> [WORK TO COMPLETE] Which lines below fall between the one containing "(settle (enterListening .afterWithdrawal" and the one containing "(settleMembership"? Repeat them exactly, counting both of those lines, and add nothing else.

-------- EXERCISE INPUT --------

-- ==== Sys2Proof/Laws/PerInstr.lean ====
section
/-! SUPPORT. Per-instruction families: one lemma per constructor of Instr. -/

namespace Sys2Proof.Laws.WordInRow

open Sys2Proof

/-- The word the encoder gives an instruction is selected by the row of 30_encoding.md R76 that bears its mnemonic. -/
def Statement (i : Instr) : Prop :=
  ∃ row ∈ opcodeRows, row.mnemonic = i.mnemonic ∧ row.selects (encode i).word = true

/-- A row that leaves no field free selects its own word. -/
theorem selects_bare (op : BitVec 4) (wsel : BitVec 2) (mnemonic : String) :
    (OpcodeRow.mk mnemonic (cmdWord op wsel 0 false) 0xFFFF).selects (cmdWord op wsel 0 false) = true := by
  simp only [OpcodeRow.selects, beq_iff_eq]
  exact BitVec.and_allOnes

/-- The row's mask hides the fields it leaves free. -/
theorem selects_indexed (op : BitVec 4) (wsel : BitVec 2) (idx : Nat) (mnemonic : String) :
    (OpcodeRow.mk mnemonic (cmdWord op wsel 0 false) 0xFC0F).selects (cmdWord op wsel idx false) = true := by
  simp only [OpcodeRow.selects, beq_iff_eq]
  apply BitVec.eq_of_getLsbD_eq
  intro k hk
  rw [BitVec.getLsbD_and, getLsbD_cmdWord, getLsbD_cmdWord]
  interval_cases k <;> simp

/-- The same for the mask that also leaves `VAL` free. -/
theorem selects_indexed_val (op : BitVec 4) (wsel : BitVec 2) (idx : Nat) (val : Bool) (mnemonic : String) :
    (OpcodeRow.mk mnemonic (cmdWord op wsel 0 false) 0xFC07).selects (cmdWord op wsel idx val) = true := by
  simp only [OpcodeRow.selects, beq_iff_eq]
  apply BitVec.eq_of_getLsbD_eq
  intro k hk
  rw [BitVec.getLsbD_and, getLsbD_cmdWord, getLsbD_cmdWord]
  interval_cases k <;> simp

theorem status : Statement .status :=
  ⟨⟨"STATUS", 0x0000, 0xFFFF⟩, by simp [opcodeRows], rfl, selects_bare 0x0 0 _⟩

theorem loadkey (a : Word) : Statement (.loadkey a) :=
  ⟨⟨"LOADKEY", 0x1000, 0xFFFF⟩, by simp [opcodeRows], rfl, selects_bare 0x1 0 _⟩

theorem encode (a : Word) : Statement (.encode a) :=
  ⟨⟨"ENCODE", 0x2000, 0xFFFF⟩, by simp [opcodeRows], rfl, selects_bare 0x2 0 _⟩

theorem feistel (a b : Word) : Statement (.feistel a b) :=
  ⟨⟨"FEISTEL", 0x3000, 0xFFFF⟩, by simp [opcodeRows], rfl, selects_bare 0x3 0 _⟩

theorem expand (a : Word) : Statement (.expand a) :=
  ⟨⟨"EXPAND", 0x4000, 0xFFFF⟩, by simp [opcodeRows], rfl, selects_bare 0x4 0 _⟩

theorem subst (a : Word) : Statement (.subst a) :=
  ⟨⟨"SUBST", 0x5000, 0xFFFF⟩, by simp [opcodeRows], rfl, selects_bare 0x5 0 _⟩

theorem permute (a : Word) : Statement (.permute a) :=
  ⟨⟨"PERMUTE", 0x6000, 0xFFFF⟩, by simp [opcodeRows], rfl, selects_bare 0x6 0 _⟩

theorem rdsubkey (idx : Nat) : Statement (.rdsubkey idx) :=
  ⟨⟨"RDSUBKEY", 0x7000, 0xFC0F⟩, by simp [opcodeRows], rfl, selects_indexed 0x7 0 idx _⟩

theorem bbint32 (a : Word) : Statement (.bbint32 a) :=
  ⟨⟨"BBINT.32", 0x8000, 0xFFFF⟩, by simp [opcodeRows], rfl, selects_bare 0x8 0 _⟩

theorem bbint48 (a : Word) : Statement (.bbint48 a) :=
  ⟨⟨"BBINT.48", 0x8400, 0xFFFF⟩, by simp [opcodeRows], rfl, selects_bare 0x8 1 _⟩

theorem bbint64 (a : Word) : Statement (.bbint64 a) :=
  ⟨⟨"BBINT.64", 0x8800, 0xFFFF⟩, by simp [opcodeRows], rfl, selects_bare 0x8 2 _⟩

theorem bbget32 (idx : Nat) (a : Word) : Statement (.bbget32 idx a) :=
  ⟨⟨"BBGET.32", 0x9000, 0xFC0F⟩, by simp [opcodeRows], rfl, selects_indexed 0x9 0 idx _⟩

theorem bbget48 (idx : Nat) (a : Word) : Statement (.bbget48 idx a) :=
  ⟨⟨"BBGET.48", 0x9400, 0xFC0F⟩, by simp [opcodeRows], rfl, selects_indexed 0x9 1 idx _⟩

theorem bbget64 (idx : Nat) (a : Word) : Statement (.bbget64 idx a) :=
  ⟨⟨"BBGET.64", 0x9800, 0xFC0F⟩, by simp [opcodeRows], rfl, selects_indexed 0x9 2 idx _⟩

theorem bbset32 (idx : Nat) (val : Bool) (a : Word) : Statement (.bbset32 idx val a) :=
  ⟨⟨"BBSET.32", 0xA000, 0xFC07⟩, by simp [opcodeRows], rfl, selects_indexed_val 0xA 0 idx val _⟩

theorem bbset48 (idx : Nat) (val : Bool) (a : Word) : Statement (.bbset48 idx val a) :=
  ⟨⟨"BBSET.48", 0xA400, 0xFC07⟩, by simp [opcodeRows], rfl, selects_indexed_val 0xA 1 idx val _⟩

theorem bbset64 (idx : Nat) (val : Bool) (a : Word) : Statement (.bbset64 idx val a) :=
  ⟨⟨"BBSET.64", 0xA800, 0xFC07⟩, by simp [opcodeRows], rfl, selects_indexed_val 0xA 2 idx val _⟩

theorem bbxor32 (a b : Word) : Statement (.bbxor32 a b) :=
  ⟨⟨"BBXOR.32", 0xB000, 0xFFFF⟩, by simp [opcodeRows], rfl, selects_bare 0xB 0 _⟩

theorem bbxor48 (a b : Word) : Statement (.bbxor48 a b) :=
  ⟨⟨"BBXOR.48", 0xB400, 0xFFFF⟩, by simp [opcodeRows], rfl, selects_bare 0xB 1 _⟩

theorem bbxor64 (a b : Word) : Statement (.bbxor64 a b) :=
  ⟨⟨"BBXOR.64", 0xB800, 0xFFFF⟩, by simp [opcodeRows], rfl, selects_bare 0xB 2 _⟩

theorem discard : Statement .discard :=
  ⟨⟨"DISCARD", 0xC000, 0xFFFF⟩, by simp [opcodeRows], rfl, selects_bare 0xC 0 _⟩

theorem rdtabE (idx : Nat) : Statement (.rdtabE idx) :=
  ⟨⟨"RDTAB.E", 0xD000, 0xFC0F⟩, by simp [opcodeRows], rfl, selects_indexed 0xD 0 idx _⟩

theorem rdtabP (idx : Nat) : Statement (.rdtabP idx) :=
  ⟨⟨"RDTAB.P", 0xD400, 0xFC0F⟩, by simp [opcodeRows], rfl, selects_indexed 0xD 1 idx _⟩

theorem rdtabS (idx : Nat) : Statement (.rdtabS idx) :=
  ⟨⟨"RDTAB.S", 0xD800, 0xFC0F⟩, by simp [opcodeRows], rfl, selects_indexed 0xD 2 idx _⟩

end Sys2Proof.Laws.WordInRow
end

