/-! ## No command has two causes -/

/-- The index check comes before the look at `KEYV` (60_exceptions.md R224). -/
theorem not_needsKey_of_indexOutOfRange {i : Instr} (h : IndexOutOfRange i) : ¬ NeedsKey i := by
  rintro (⟨pt, rfl⟩ | ⟨n, hn, rfl⟩)
  · exact h
  · exact Nat.not_le.mpr hn h

theorem not_loadkey_of_indexOutOfRange {i : Instr} (h : IndexOutOfRange i) : ¬ ∃ a, i = .loadkey a := by
  rintro ⟨a, rfl⟩
  exact h

/-- Settles O37, cause by cause: each cause gives its code and excludes the others. -/
theorem eachErrorCodeExactlyByItsCause : Obligations.EachErrorCodeExactlyByItsCause := by
  intro i s
  by_cases hidx : IndexOutOfRange i
  · obtain ⟨t, x, ht, hx, hcode⟩ := exec_answersCode_index (s := s) hidx
    have hkey : ¬ NeedsKey i := not_needsKey_of_indexOutOfRange hidx
    have hlock : ¬ ∃ a, i = .loadkey a := not_loadkey_of_indexOutOfRange hidx
    exact ⟨t, x, ht, hx, by simp [hcode, hidx, hkey, hlock]⟩
  by_cases hkey : NeedsKey i ∧ s.inst = .empty
  · obtain ⟨hneeds, hempty⟩ := hkey
    obtain ⟨t, x, ht, hx, hcode⟩ := exec_answersCode_noKey hneeds hempty
    exact ⟨t, x, ht, hx, by simp [hcode, hidx, hneeds, hempty]⟩
  by_cases hlock : (∃ a, i = .loadkey a) ∧ s.inst ≠ .empty
  · obtain ⟨⟨a, rfl⟩, hk⟩ := hlock
    obtain ⟨t, x, ht, hx, hcode⟩ := exec_answersCode_keyLocked a hk
    exact ⟨t, x, ht, hx, by simp [hcode, hidx, hk]⟩
  · obtain ⟨t, x, ht, hx, hcode⟩ := exec_answersCode_success hidx hkey hlock
    exact ⟨t, x, ht, hx, by simp [hcode, hidx, hkey, hlock]⟩

end Sys2Proof.Machine

/-! # Reset and hazards (70_reset_and_hazards.md)

Every event has a next state, so no run stops; an `ENCODE` in flight answers, and makes the core ready again, at its last transition
only; and a reset gives the same state whatever was running. -/

namespace Sys2Proof.Machine

/-! ## No event is stuck -/

/-- The `command` event is total and answered (70_reset_and_hazards.md R253). -/
theorem runCommand_answers (c : Command) (s : State) : ∃ t x, runCommand c s = .next t ∧ t.rsp = some x := by
  obtain ⟨t, ht⟩ := runCommand_total c s
  obtain ⟨⟨x, hx⟩, -, -⟩ := runCommand_frame ht
  exact ⟨t, x, ht, hx⟩

/-- A step goes on, whatever its event (70_reset_and_hazards.md R253). -/
theorem step_total (s : State) : ∃ t, step s = .next t := by
  by_cases hr : ∃ rest, s.host = .reset :: rest
  · obtain ⟨rest, hh⟩ := hr
    exact ⟨_, step_reset hh⟩
  by_cases hp : s.phase = .idle
  · match hh : s.host with
    | [] => exact ⟨_, step_nothing hp hh⟩
    | .command c :: rest =>
      obtain ⟨t, ht⟩ := runCommand_total c { s with host := rest }
      exact ⟨t, (step_command hp hh).trans ht⟩
    | .reset :: rest => exact absurd ⟨rest, hh⟩ hr
  · exact ⟨_, step_inFlight hp (not_exists.mp hr)⟩

/-- A run of steps that go on goes on. -/
theorem safeRun_all (n : Nat) (s : State) : SafeRun n s := by
  induction n generalizing s with
  | zero => exact ⟨s, rfl⟩
  | succ n ih =>
    obtain ⟨u, hu⟩ := step_total s
    obtain ⟨t, ht⟩ := ih u
    exact ⟨t, (run_succ_of_step (M := core) hu n).trans ht⟩
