-- ==== Sys2Proof/Machine/TimerEvents.lean ====
section
/-! DEFINITION. The meanings of the timer commands (R45, R78, R86, R92, R96, R153, R155, R170). A timer that is
stopped, or that something has loaded again since it ran out, has no expiry: the command leaves the state as it is (R154, assumption 4). -/

namespace Sys2Proof.Machine

open Sys2Proof

/-- LISTEN_TIMER_EXPIRY (R92): JOINING, with the JOIN pending flag set; T0 is armed as the moment is settled. -/
def execListenTimerExpiry (s : State) : Host.Outcome State Fault Refusal :=
  if s.seq.state = .listening ∧ s.seq.listenTimer = some 0 then
    .next (settle ((newMoment s).setSeq { s.seq with state := .joining, listenTimer := none, joinPending := true }))
  else .next s

/-- SYNC_TIMER_EXPIRY (R96): SYNCED, even with entries still STALE. -/
def execSyncTimerExpiry (s : State) : Host.Outcome State Fault Refusal :=
  if s.seq.state = .syncing ∧ s.seq.syncTimer = some 0 then .next (settle (repairTest (enterSynced (newMoment s)))) else .next s

/-- HOLD_OFF_EXPIRY (R45): LISTENING with reason AFTER_WITHDRAWAL, to receive after a full idle gap (R35). -/
def execHoldOffExpiry (s : State) : Host.Outcome State Fault Refusal :=
  if s.seq.state = .withdrawn ∧ s.line.holdOff = some 0 then
    .next (settle (enterListening .afterWithdrawal (awaitGap ((newMoment s).setLine { s.line with holdOff := none }))))
  else .next s

/-- ABSENT_TIMEOUT (R78): an entry whose age stands at 4P becomes ABSENT with its last digest kept, its points LOST and its context closed. A
frame that came first has reset the age, and the timeout does not happen. -/
def execAbsentTimeout (station : Station) (s : State) : Host.Outcome State Fault Refusal :=
  if receives s.seq.state = true ∧ s.cfg.self ≠ some station ∧ s.members.entries[station].state ≠ .absent
      ∧ absentMs s.cfg ≤ s.members.entries[station].ageMs then
    .next
      (settleMembership
        (moveEntry station { state := .absent, ageMs := 0, lastDigest := s.members.entries[station].lastDigest } (newMoment s)))
  else .next s

/-- REPAIR_TIMER_EXPIRY (R86): the timer stops and the repair test is made again. -/
def execRepairTimerExpiry (s : State) : Host.Outcome State Fault Refusal :=
  if s.members.repairTimer = some 0 then .next (repairTest ((newMoment s).setMembers { s.members with repairTimer := none })) else .next s

/-- T0_PRESENCE_EXPIRY (R155): the PRESENCE pending flag is set, and T0 counts again from P. A successful end taken first has reloaded the
count, and the expiry does not happen (R156). -/
def execT0PresenceExpiry (s : State) : Host.Outcome State Fault Refusal :=
  if s.timers.t0 = .counting 0 then
    .next ((newMoment s).setTimers { s.timers with t0 := .counting s.cfg.presenceMs, presencePending := true })
  else .next s

/-- The state of one of T1 to T3. -/
def timerOf (timers : ActivityTimers) (t : ActivityTimer) : TimerState :=
  match t with
  | .t1 => timers.t1
  | .t2 => timers.t2
  | .t3 => timers.t3

/-- Replace the state of one of T1 to T3. -/
def withTimer (timers : ActivityTimers) (t : ActivityTimer) (x : TimerState) : ActivityTimers :=
  match t with
  | .t1 => { timers with t1 := x }
  | .t2 => { timers with t2 := x }
  | .t3 => { timers with t3 := x }

/-- ACTIVITY_TIMER_EXPIRY (R153): the timer is EXPIRED and its effect in force: DIM (R157), ESC (R159) or the horn mute (R160). A masked
activity taken first has reloaded the count, and the expiry does not happen (R154). -/
def execActivityTimerExpiry (timer : ActivityTimer) (s : State) : Host.Outcome State Fault Refusal :=
  if timerOf s.timers timer = .counting 0 then .next (settleHorn ((newMoment s).setTimers (withTimer s.timers timer .expired)))
  else .next s

/-- LAMP_TEST_TIMEOUT (R170): TIMED_OUT. -/
def execLampTestTimeout (s : State) : Host.Outcome State Fault Refusal :=
  if s.lamp.test = .active 0 then .next ((newMoment s).setLamp { s.lamp with test := .timedOut }) else .next s

end Sys2Proof.Machine
end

--------

> [FINISHED EXERCISE]
    .next (settle (enterListening .afterWithdrawal (awaitGap ((newMoment s).setLine { s.line with holdOff := none }))))
  else .next s

/-- ABSENT_TIMEOUT (R78): an entry whose age stands at 4P becomes ABSENT with its last digest kept, its points LOST and its context closed. A
frame that came first has reset the age, and the timeout does not happen. -/
def execAbsentTimeout (station : Station) (s : State) : Host.Outcome State Fault Refusal :=
  if receives s.seq.state = true ∧ s.cfg.self ≠ some station ∧ s.members.entries[station].state ≠ .absent
      ∧ absentMs s.cfg ≤ s.members.entries[station].ageMs then
    .next
      (settleMembership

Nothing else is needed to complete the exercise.